### [RECORDS SHOWN]
---

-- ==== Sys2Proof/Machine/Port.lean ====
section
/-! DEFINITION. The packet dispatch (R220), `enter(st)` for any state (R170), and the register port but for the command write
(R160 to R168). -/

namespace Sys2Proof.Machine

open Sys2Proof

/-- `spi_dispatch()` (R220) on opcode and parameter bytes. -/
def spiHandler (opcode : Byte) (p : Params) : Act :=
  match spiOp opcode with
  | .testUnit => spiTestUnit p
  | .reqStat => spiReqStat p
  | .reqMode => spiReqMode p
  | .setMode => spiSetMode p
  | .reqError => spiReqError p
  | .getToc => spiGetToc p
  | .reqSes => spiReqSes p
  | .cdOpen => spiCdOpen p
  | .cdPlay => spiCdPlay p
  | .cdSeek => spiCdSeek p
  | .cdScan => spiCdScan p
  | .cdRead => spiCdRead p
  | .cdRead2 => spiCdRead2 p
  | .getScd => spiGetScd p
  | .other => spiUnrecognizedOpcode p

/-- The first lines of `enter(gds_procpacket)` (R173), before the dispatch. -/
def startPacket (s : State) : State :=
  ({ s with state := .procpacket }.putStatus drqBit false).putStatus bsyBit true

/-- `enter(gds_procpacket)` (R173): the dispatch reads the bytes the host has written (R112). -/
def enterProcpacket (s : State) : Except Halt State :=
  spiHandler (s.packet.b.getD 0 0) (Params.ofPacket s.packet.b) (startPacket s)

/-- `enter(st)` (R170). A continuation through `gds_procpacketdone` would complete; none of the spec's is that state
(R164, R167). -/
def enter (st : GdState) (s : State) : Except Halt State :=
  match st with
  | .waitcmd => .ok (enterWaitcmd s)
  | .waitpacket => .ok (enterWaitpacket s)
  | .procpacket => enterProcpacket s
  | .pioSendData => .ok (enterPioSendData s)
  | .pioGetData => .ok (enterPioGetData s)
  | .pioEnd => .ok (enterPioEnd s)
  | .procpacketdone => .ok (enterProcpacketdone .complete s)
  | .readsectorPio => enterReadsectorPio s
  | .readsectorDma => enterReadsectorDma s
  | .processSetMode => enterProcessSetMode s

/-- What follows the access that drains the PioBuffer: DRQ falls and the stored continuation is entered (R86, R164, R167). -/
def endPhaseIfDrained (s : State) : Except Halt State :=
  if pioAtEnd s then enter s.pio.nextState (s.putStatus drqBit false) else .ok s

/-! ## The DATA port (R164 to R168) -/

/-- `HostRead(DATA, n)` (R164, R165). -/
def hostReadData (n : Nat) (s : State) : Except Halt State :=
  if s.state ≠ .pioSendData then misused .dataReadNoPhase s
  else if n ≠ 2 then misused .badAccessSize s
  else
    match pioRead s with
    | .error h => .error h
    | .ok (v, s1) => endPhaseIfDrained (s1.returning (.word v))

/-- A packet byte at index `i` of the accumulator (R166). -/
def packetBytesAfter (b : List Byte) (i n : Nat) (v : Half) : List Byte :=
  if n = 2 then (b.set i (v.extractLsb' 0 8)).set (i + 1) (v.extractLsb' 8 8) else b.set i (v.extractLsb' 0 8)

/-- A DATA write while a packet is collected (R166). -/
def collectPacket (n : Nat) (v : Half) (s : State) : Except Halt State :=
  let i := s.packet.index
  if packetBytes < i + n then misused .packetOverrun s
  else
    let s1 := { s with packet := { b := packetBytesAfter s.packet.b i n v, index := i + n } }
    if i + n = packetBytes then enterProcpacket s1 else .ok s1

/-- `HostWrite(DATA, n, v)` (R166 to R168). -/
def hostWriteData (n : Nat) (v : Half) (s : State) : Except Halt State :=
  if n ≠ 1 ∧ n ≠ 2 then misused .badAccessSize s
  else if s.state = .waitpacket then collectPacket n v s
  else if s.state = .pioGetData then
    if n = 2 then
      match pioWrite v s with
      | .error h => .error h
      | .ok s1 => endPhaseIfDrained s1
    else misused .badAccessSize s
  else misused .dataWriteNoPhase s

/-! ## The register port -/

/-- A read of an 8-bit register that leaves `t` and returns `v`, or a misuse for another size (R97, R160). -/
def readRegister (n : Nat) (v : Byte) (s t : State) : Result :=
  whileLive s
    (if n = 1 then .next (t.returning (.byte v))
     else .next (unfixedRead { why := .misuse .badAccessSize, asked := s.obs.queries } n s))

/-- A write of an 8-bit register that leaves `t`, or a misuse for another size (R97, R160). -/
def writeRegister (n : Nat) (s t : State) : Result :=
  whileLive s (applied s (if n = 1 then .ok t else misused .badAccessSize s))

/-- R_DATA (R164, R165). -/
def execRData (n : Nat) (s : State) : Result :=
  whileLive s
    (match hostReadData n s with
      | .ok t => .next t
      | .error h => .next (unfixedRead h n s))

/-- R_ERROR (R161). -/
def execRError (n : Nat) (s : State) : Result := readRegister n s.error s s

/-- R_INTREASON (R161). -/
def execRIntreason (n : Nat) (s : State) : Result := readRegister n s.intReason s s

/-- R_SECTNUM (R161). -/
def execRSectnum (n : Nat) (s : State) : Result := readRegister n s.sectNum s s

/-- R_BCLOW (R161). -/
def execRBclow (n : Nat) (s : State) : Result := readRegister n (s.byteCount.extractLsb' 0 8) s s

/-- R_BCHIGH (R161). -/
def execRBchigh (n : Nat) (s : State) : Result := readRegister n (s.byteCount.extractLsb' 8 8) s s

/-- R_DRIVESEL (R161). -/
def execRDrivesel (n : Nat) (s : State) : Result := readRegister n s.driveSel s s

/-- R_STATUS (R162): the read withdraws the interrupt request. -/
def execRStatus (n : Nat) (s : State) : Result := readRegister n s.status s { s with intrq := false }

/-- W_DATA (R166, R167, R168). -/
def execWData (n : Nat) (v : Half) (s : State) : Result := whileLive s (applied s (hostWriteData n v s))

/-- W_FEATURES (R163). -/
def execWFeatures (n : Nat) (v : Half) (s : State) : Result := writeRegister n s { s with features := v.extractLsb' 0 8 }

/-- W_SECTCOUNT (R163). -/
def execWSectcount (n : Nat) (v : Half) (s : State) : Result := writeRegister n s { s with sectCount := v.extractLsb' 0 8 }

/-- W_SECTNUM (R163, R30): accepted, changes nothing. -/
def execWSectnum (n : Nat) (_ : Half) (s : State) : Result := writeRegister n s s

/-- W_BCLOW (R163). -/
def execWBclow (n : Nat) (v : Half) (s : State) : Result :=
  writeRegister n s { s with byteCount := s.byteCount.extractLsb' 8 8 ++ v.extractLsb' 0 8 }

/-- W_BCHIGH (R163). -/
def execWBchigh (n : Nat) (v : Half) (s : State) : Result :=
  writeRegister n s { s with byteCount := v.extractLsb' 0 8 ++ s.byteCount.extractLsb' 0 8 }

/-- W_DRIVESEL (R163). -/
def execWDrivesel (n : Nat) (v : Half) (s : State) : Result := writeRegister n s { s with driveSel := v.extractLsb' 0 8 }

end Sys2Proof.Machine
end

---

### [TASK TO COMPLETE]
Word for word, repeat the lines that begin at the one with "def execWSectcount (n" and continue to the end of the listing above.

### [YOUR SOLUTION]
def execWSectcount (n : Nat) (v : Half) (s : State) : Result := writeRegister n s { s with sectCount := v.extractLsb' 0 8 }

/-- W_SECTNUM (R163, R30): accepted, changes nothing. -/
def execWSectnum (n : Nat) (_ : Half) (s : State) : Result := writeRegister n s s

/-- W_BCLOW (R163). -/
def execWBclow (n : Nat) (v : Half) (s : State) : Result :=
  writeRegister n s { s with byteCount := s.byteCount.extractLsb' 8 8 ++ v.extractLsb' 0 8 }

/-- W_BCHIGH (R163). -/
def execWBchigh (n : Nat) (v : Half) (s : State) : Result :=
  writeRegister n s { s with byteCount := v.extractLsb' 0 8 ++ s.byteCount.extractLsb' 0 8 }

/-- W_DRIVESEL (R163). -/
def execWDrivesel (n : Nat) (v : Half) (s : State) : Result := writeRegister n s { s with driveSel := v.extractLsb' 0 8 }

end Sys2Proof.Machine
end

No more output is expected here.